Values followed by upper case letters indicate differences between groups. Values followed by lowercase letters indicate differences among monitoring times in a given group.

Figure 2 Arterial pressure of oxigen (PaO2) of mules anesthetized with a combination of ketamine/butorphanol/Guaifenesin (K/B/G), pre-medicated with midazolam and detomidine with and without IOS (CG and TG, respectively). * Indicates the times that there was difference (P<0.05) between groups. 

There was no significant difference in the mean ƒ and HR values. PaCO2 value was lower (P=0.03) in CG at T0 compared to TG at T0.

Lactate and bicarbonate measured in the arterial blood showed no significant difference and average pH values increased with a significant difference in the CG (P=0.02) between T0 and T60 and in the TG between T0 and T40 (P=0.03) and T60 (P=0.002). The mean ±SD values of arterial blood gas analysis are shown in Table 2.

No difference was found in induction time, as well as the time interval between the end of continuous infusion and the first animal movement. There was no difference between groups for the sternal decumbency and standing position (recovery anesthetic).

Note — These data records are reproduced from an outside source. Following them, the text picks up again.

-- ==== Sys2Proof/Machine/Regs.lean ====
section
/-! DEFINITION. The register map: every register of BAR0 with its fields, taken from the field tables of the chapters
(17_register_map.md R513, R526; access types R11, reset classes R12). -/

namespace Sys2Proof.Machine

/-- Access types that occur in the field tables (R11). -/
inductive Acc where
  | ro | rw | w1c | rc | wo
  deriving DecidableEq, Repr

/-- One field of a register: its bits, what it resets to and which reset class restores it (R8, R11, R12). `warm` is the
class WRST; otherwise the class is POR. -/
structure Field where
  addr  : Nat
  step  : Nat
  step2 : Nat
  lo    : Nat
  w     : Nat
  acc   : Acc
  warm  : Bool
  reset : Nat
  deriving DecidableEq, Repr

/-- The same field of unit n. -/
def Field.u (f : Field) (n : Nat) : Field := { f with addr := f.addr + n * f.step }
/-- The same field of unit n, sub-unit m. -/
def Field.uu (f : Field) (n m : Nat) : Field := { f with addr := f.addr + n * f.step + m * f.step2 }
/-- The key of a field in the register table. -/
def Field.key (f : Field) : Nat := f.addr * 32 + f.lo

/-- One register: its units and its fields (R526). -/
structure RegD where
  addr : Nat
  n1 : Nat
  s1 : Nat
  n2 : Nat
  s2 : Nat
  fields : List Field
  deriving Repr

namespace F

Logarithmic transformation was used in the statistical analysis. Values represented in the table are the mean ±SD original without logarithmic transformation.

DISCUSSION

The main occurrence in this study was hypoxemia in mules anesthetized with K/B/G receiving no IOS, since animals were supplemented with intranasal oxygen, which kept PaO2 values within acceptable levels, as shown in Table 2. The probable causes of decreased PaO2 are hypoventilation, vascular shunt and ventilation-perfusion mismatching (Hubbell, 2010).

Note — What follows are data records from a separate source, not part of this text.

/-- Power, droop, thermal loop, hold-up gauge and hardground functions (16_power_nvm_recorder.md). -/
structure Power where
  mode     : Nat := 4                       -- 0 ACTIVE, 1 IDLE, 2 STANDBY, 3 SLEEP, 4 OFF (R420)
  samples  : List Nat := []                 -- the last four HU_SENSE samples [mV] (R496)
  vcore    : Nat := 0                       -- present VDD_CORE [mV] (R492)
  lowAt    : Nat := 0                       -- local time of the latest reading below 0.720 V [ns] (R492)
  dipAt    : Nat := 0                       -- local time of the latest reading not above 0.720 V [ns] (R491)
  droopAt  : Nat := 0                       -- local time at which FULL was left [ns] (R493)
  temps    : List Int := []                 -- latest sensor readings [0.5 °C] (R494)
  holdRun  : Bool := false                  -- a release hold is running (R495)
  holdAt   : Nat := 0                       -- local time at which it started [ns]
  faultN   : Bool := true                   -- FAULT_N driven low (R500)
  gated    : Bool := true                   -- transmitters gated fail-silent (R41, R500)
  wdtLow   : Bool := false                  -- WDT_OUT driven low (R502)
  wdtRun   : Bool := false                  -- WDT_OUT toggling
  beats    : Nat := 0                       -- heartbeat bits of the running window (R502)
  brown    : Bool := false                  -- a brown-out is in force (R491)
  brownRec : Option Nat := none             -- brown-out to be recorded at the next start [mV]
  sbsClrN  : Bool := false                  -- SBS_CLR_N released (R268, R500)
  deriving DecidableEq, Repr


/-- The whole state. -/
structure State where
  regs : Tbl Word := []                     -- register fields by address × 32 + bit; unlisted: the reset value (R8)
  cfg  : Tbl (List Byte) := []              -- the plate's records in force, by table and index (R61, R549)
  cfgFull : Tbl (List Byte) := []             -- the full-range records, checked and not yet enabled (R61)
  free : Nat := 0                           -- free values used so far (model's own)
  out  : List Out := []                     -- what the block has put out, newest first (model's own)
  pending : List Instr := []                -- commands waiting, first in front (model's own)
  sys : Start := {}
  mram : Mram := {}
  rcd : Recorder := {}
  pwr : Power := {}
  time : Time := {}
  stp : Stp := {}
  qm : Qm := {}
  lkp : Lkp := {}
  eth : Eth := {}
  t1s : T1s := {}
  can : Can := {}
  lin : Lin := {}
  sbs : Sbs := {}
  sig : Sig := {}
  grv : Grv := {}
  ctl : Ctl := {}
  key : Key := {}
  cip : Cip := {}
  slp : Slp := {}
  alm : Alm := {}
  hst : Hst := {}
  deriving DecidableEq, Repr

/-- The device with its supplies applied and PORST_N still low: every register at its reset value, every memory at its
reset contents, nothing started and no command waiting. POWER_ON_RESET runs the start from here. -/
def State.reset : State := {}

end Sys2Proof.Machine
end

In this study, it could not be concluded that the cause of decreased PaO2 values in CG was hypoventilation due to variation in respiratory rate among times or between groups. Another fact that confirms the non-occurrence of hypoventilation are the PaCO2 values, decreased ventilation causes deficiency in CO2 elimination, thereby occurring the accumulation of this gas, causing hypercapnia (Muir and Hubbell, 2009; Robinson, 2009). Normal PaCO2 values are 40-45 mmHg, values of 60 to 70 mmHg are commonly observed during anesthesia inhalation of horses, such moderate elevation promotes desirable effects by stimulation of the sympathetic system, resulting in increased cardiac output (Muir and Hubbell, 2009). However, in sedated horses maintained with guaifenesin in lateral recumbence, there was no change in PaCO2 (Schatzmann et al., 1982). PaCO2 values for mules anesthetized with K/B/G remained stable over time, with a significant difference between groups only at T0, but these values are not considered high, so it could be inferred that there was no CO2 accumulation in the arterial blood of these mules.

As for the vascular shunt or right to left shunt, it is probably one of the causes of hypoxemia in mules from the group not receiving oxygen supplementation. Shunt may be due to areas of atelectasis, i.e., blood flow in non-ventilated alveoli. Atelectasis can occur in anesthetized horses due to high fraction of inspired oxygen or simply to animal recumbency (Hubbel and Muir, 2015; Hubbell et al., 2011). When the animal is breathing 100% O2, there will only be oxygen in the alveoli, and as it is easily diffused to the blood, the alveoli tends to collapse, causing absorption atelectasis. This was the probable cause of the decrease in PaO2 in the TG along of anesthesia. Hubbell et al. (2011), suggested reducing FiO2 to 0.5 in order to reduce the occurrence of shunt caused by the absorption atelectasis, however, PaO2 decreased without a significant improvement in shunt fraction or alveolar dead space ventilation.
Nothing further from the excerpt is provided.